Л. Н. Толстой в романе «Воскресение» писал: «В этом-то и ошибка, что мы привыкли думать, что прокуратура, судейские вообще - это какие-то новые либеральные люди. Они и были когда-то такими, но теперь это совершенно другое. Это чиновники, озабоченные только двадцатым числом. Он получает жалованье, ему нужно побольше, и этим и ограничиваются все его принципы. Он кого хотите будет обвинять, судить, приговаривать. - Да неужели существуют законы, по которым можно сослать человека за то, что он вместе с другими читает Евангелие? - Не только сослать в места не столь отдаленные, но в каторгу, если только будет доказано, что, читая Евангелие, они позволили себе толковать его другим не так, как велено, и потому осуждали церковное толкование».

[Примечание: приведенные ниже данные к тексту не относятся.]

-- ==== Sys2Proof/Machine/HostAgent.lean ====
section
/-! DEFINITION. The host that keeps the table of 70_reset_and_hazards.md R200, and the whole sequence of R192 with its
step 3. It chooses a `HostAct` for each move; what then stands on the ports follows from its work, so the moves of R200's
last column cannot be made. -/

namespace Sys2Proof.Machine

/-- What the host has to do (R192, R200). -/
structure HostWork where
  /-- The reset event must come before any command: before first use and after any fault (R200). -/
  resetDue : Bool
  /-- A command was presented and not accepted: it must stay on `cmd` until a step with `ready` = 1 (R194). -/
  holding  : Bool
  /-- The message that INIT has begun and whose digest is not read yet. -/
  begun    : Option (List Byte)
  /-- The blocks of that message not accepted yet, in order (R196). -/
  rest     : List Block
  /-- The messages not begun, in order. -/
  later    : List (List Byte)
  /-- The digests read, first one first. -/
  digests  : List Digest
  /-- The error the host has reported (60_exceptions.md R165), if it has reported one. -/
  report   : Option FaultCause
  deriving DecidableEq, Repr

/-- Before first use: reset is due and every message is still to come. -/
def HostWork.start (ms : List (List Byte)) : HostWork where
  resetDue := true
  holding := false
  begun := none
  rest := []
  later := ms
  digests := []
  report := none

/-- The digest of the message begun is read when its last block is in and `digest_valid` = 1, at no other time (R192
step 2.5, R198). -/
def HostWork.readResult (s : State) (w : HostWork) : HostWork :=
  if w.begun.isSome && w.rest.isEmpty then
    match readDigest s with
    | some d => { w with begun := none, digests := w.digests ++ [d] }
    | none => w
  else w

/-- Between messages the host takes up the next one: if it is too large the host reports the error and stops, so it never
presents anything of that message, nor of a later one (R192 step 2.1, 60_exceptions.md R165; log entry 23). -/
def HostWork.refuse (w : HostWork) : HostWork :=
  if w.resetDue || w.begun.isSome then w
  else
    match w.later with
    | [] => w
    | m :: _ =>
      match messageBlocks m with
      | .ok _ => w
      | .error c => { w with later := [], report := some c }

/-- The host looks at the outputs before it moves. With `fault` = 1, at any time, the run has failed (R192 step 3). -/
def HostWork.observe (s : State) (w : HostWork) : HostWork :=
  if faultOut s then { w with resetDue := true, holding := false } else (w.readResult s).refuse

/-- INIT and the blocks to follow it, if there is a next message and it is supported (R192 steps 2.2 and 2.3). -/
def HostWork.nextMessage (w : HostWork) : Option (List Byte × List Block) :=
  match w.later with
  | [] => none
  | m :: _ =>
    match messageBlocks m with
    | .ok bs => some (m, bs)
    | .error _ => none

/-- The command the work asks for next, with its block if it is BLOCK: the blocks of the message begun, in order, then
INIT for the next message (R196, R197); none while a reset is due. -/
def HostWork.due (w : HostWork) : Option (CmdCode × Option Block) :=
  if w.resetDue then none
  else
    match w.rest with
    | b :: _ => some (cmdBlock, some b)
    | [] => w.nextMessage.map fun _ => (cmdInit, none)

/-- The command presented in a move: a command being held stays, whatever the host would like (R194). -/
def HostWork.presented (w : HostWork) (a : HostAct) : Option (CmdCode × Option Block) :=
  match a with
  | .reset => none
  | .idle _ => if w.holding then w.due else none
  | .request _ => w.due

/-- What stands on the ports: NOP where nothing is presented; the block of a BLOCK in the accepting step, and anything on
the block port outside it (R200). -/
def HostWork.event (s : State) (w : HostWork) (a : HostAct) : HostEvent :=
  match a with
  | .reset => .reset
  | .idle free | .request free =>
    match w.presented a with
    | none => .drive cmdNop free
    | some (c, none) => .drive c free
    | some (c, some b) => .drive c (if ready s then b else free)

/-- The work after the command due has been accepted. -/
def HostWork.accepted (w : HostWork) : HostWork :=
  match w.rest with
  | _ :: bs => { w with rest := bs, holding := false }
  | [] =>
    match w.nextMessage with
    | some (m, bs) => { w with begun := some m, rest := bs, later := w.later.tail, holding := false }
    | none => w

/-- The work after a reset event: a message begun is lost and must be begun again from its first block (R191, R192
step 3; log entry 23). -/
def HostWork.afterReset (w : HostWork) : HostWork :=
  { w with resetDue := false, holding := false, begun := none, rest := [], later := w.begun.toList ++ w.later }

/-- The work after a move: a command presented is accepted in a step with `ready` = 1 and held otherwise (R194). -/
def HostWork.moved (s : State) (w : HostWork) (a : HostAct) : HostWork :=
  match a with
  | .reset => w.afterReset
  | .idle _ | .request _ =>
    match w.presented a with
    | none => w
    | some _ => if ready s then w.accepted else { w with holding := true }

/-- A host and the one core it drives (R178: two hosts must not drive one instance). -/
structure Session where
  host : HostWork
  core : State
  deriving DecidableEq, Repr

/-- The move the host makes on the ports when it chooses `a`. -/
def Session.move (a : HostAct) (x : Session) : HostEvent := (x.host.observe x.core).event x.core a

/-- One move of the host and the step of the core it stands for. -/
def Session.act (a : HostAct) (x : Session) : Host.Outcome Session Fault Refusal :=
  match step { x.core with pending := [x.move a] } with
  | .next s => .next ⟨(x.host.observe x.core).moved x.core a, s⟩
  | .fault r => .fault r
  | .refused r => .refused r

/-- The host's choices in order. -/
def Session.run : List HostAct → Session → Host.Outcome Session Fault Refusal
  | [], x => .next x
  | a :: as, x =>
    match x.act a with
    | .next y => y.run as
    | .fault r => .fault r
    | .refused r => .refused r

/-- The moves on the ports that the host's choices make, up to a stop of the model. -/
def Session.moves : List HostAct → Session → List HostEvent
  | [], _ => []
  | a :: as, x =>
    x.move a ::
      match x.act a with
      | .next y => y.moves as
      | .fault _ | .refused _ => []

/-- The digests the host has read, the outputs of the present state included. -/
def Session.results (x : Session) : List Digest := (x.host.observe x.core).digests

/-- The error the host has reported, the present state taken into account (60_exceptions.md R165). -/
def Session.reported (x : Session) : Option FaultCause := (x.host.observe x.core).report

/-- The choice of a host that follows R192 and never idles: reset when it is due (step 1, and step 3 "go to 1"), else the
next command (step 2). -/
def Session.diligent (x : Session) : HostAct :=
  if (x.host.observe x.core).resetDue then .reset else .request (Vector.replicate 64 0)

/-- `n` moves of the sequence of R192. A failed run goes back to step 1 however often it fails; `n` only bounds how far
it is followed (log entry 23). -/
def Session.serve : Nat → Session → Host.Outcome Session Fault Refusal
  | 0, x => .next x
  | n + 1, x =>
    match x.act x.diligent with
    | .next y => y.serve n
    | .fault r => .fault r
    | .refused r => .refused r

/-- How many moves the sequence takes for messages of these lengths if nothing fails (R201): the reset event, which the
model counts (log entry 5), and for each message INIT and its blocks. -/
def sessionMoves (ms : List (List Byte)) : Nat :=
  1 + (ms.map fun m => 1 + Config.stepsPerBlock * ((m.length + 8) / 64 + 1)).sum

end Sys2Proof.Machine
end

К сожалению, эти слова, написанные в 19 веке, для некоторых будут актуальными и сегодня. Так сегодня, мы наблюдаем преследование Свидетелей Иеговы за религиозную деятельность, за распространение религиозной литературы. Их литература, как впрочем, и литература других религиозных конфессий признавалась экстремистской целыми списками при отсутствии насильственных действий или призывов к ним, лишь на основе «мнения» «экспертов», которому суд доверялся лишь, потому, что на заключении было упомянуто об ознакомлении «экспертов» с уголовной ответственностью. Так в недавно ставшем известным судебном решении Ленинского районного суда г. Оренбурга от 21 марта 2012 года о запрещении 65 мусульманских книг[28], в качестве основания для того, чтобы не изучать самому оспариваемую литературу вновь была использована уже ставшая шаблонной фраза «У суда не имеется оснований не доверять заключениям специалистов, предупрежденных об уголовной ответственности за дачу заведомо ложного заключения по ст. 307 УК РФ». Прикрывшись данной фразой суд закончил цензурный процесс о запрете 65 книг за 20 минут… .
Надо отметить, что 65 книг признать экстремисткими в одном судебном решении – это далеко не рекорд. В Казахстане еще 3 июля 2009 года суд Астаны признал экстремистскими аж 207 книг, брошюр, аудиозаписей[29]. В этом «знаменитом» решении суд также сам не исследовал то, что признавал экстремистским и в результате признал экстремистскими даже суры Корана… . В последующем был распространен пресс-релиз о том, что «при размещении на сайте Министерства юстиции Перечня информационных материалов, признанных судом экстремистскими, была допущена техническая ошибка. На самом деле, решением суда Астаны от 3 июля этого года в числе других печатных и аудио-материалов были признаны экстремистскими с запретом к ввозу и распространению на территории республики аудиозаписи комментариев неизвестных лиц на озвученные шейхами Мишари Рашидом и Фарисом Уббадом суры Корана "Ахкаф" (Пески), "Мухаммад", "Фатх" (Победа), "Хужрат" (Комнаты), "Каф", "Табарак" (Власть), "Калам" (Письменная трость), "Хакка" (Неизбежное), "Маараж" (Ступени), "Нух" (Ной), "Джинны", "Музаммиль" (Завернувшийся), "Муддасир" (Завернувшийся), "Кияма" (Воскресенье), "Инсан" (Человек), "Мурсалат" (Посылаемые), "Аль-Бакара" (Корова), "Аль-Аъраф" (Преграды). Таким образом, суд признал экстремистскими и запретил аудиозаписи комментариев к сурам, а не сами суры Корана»[30].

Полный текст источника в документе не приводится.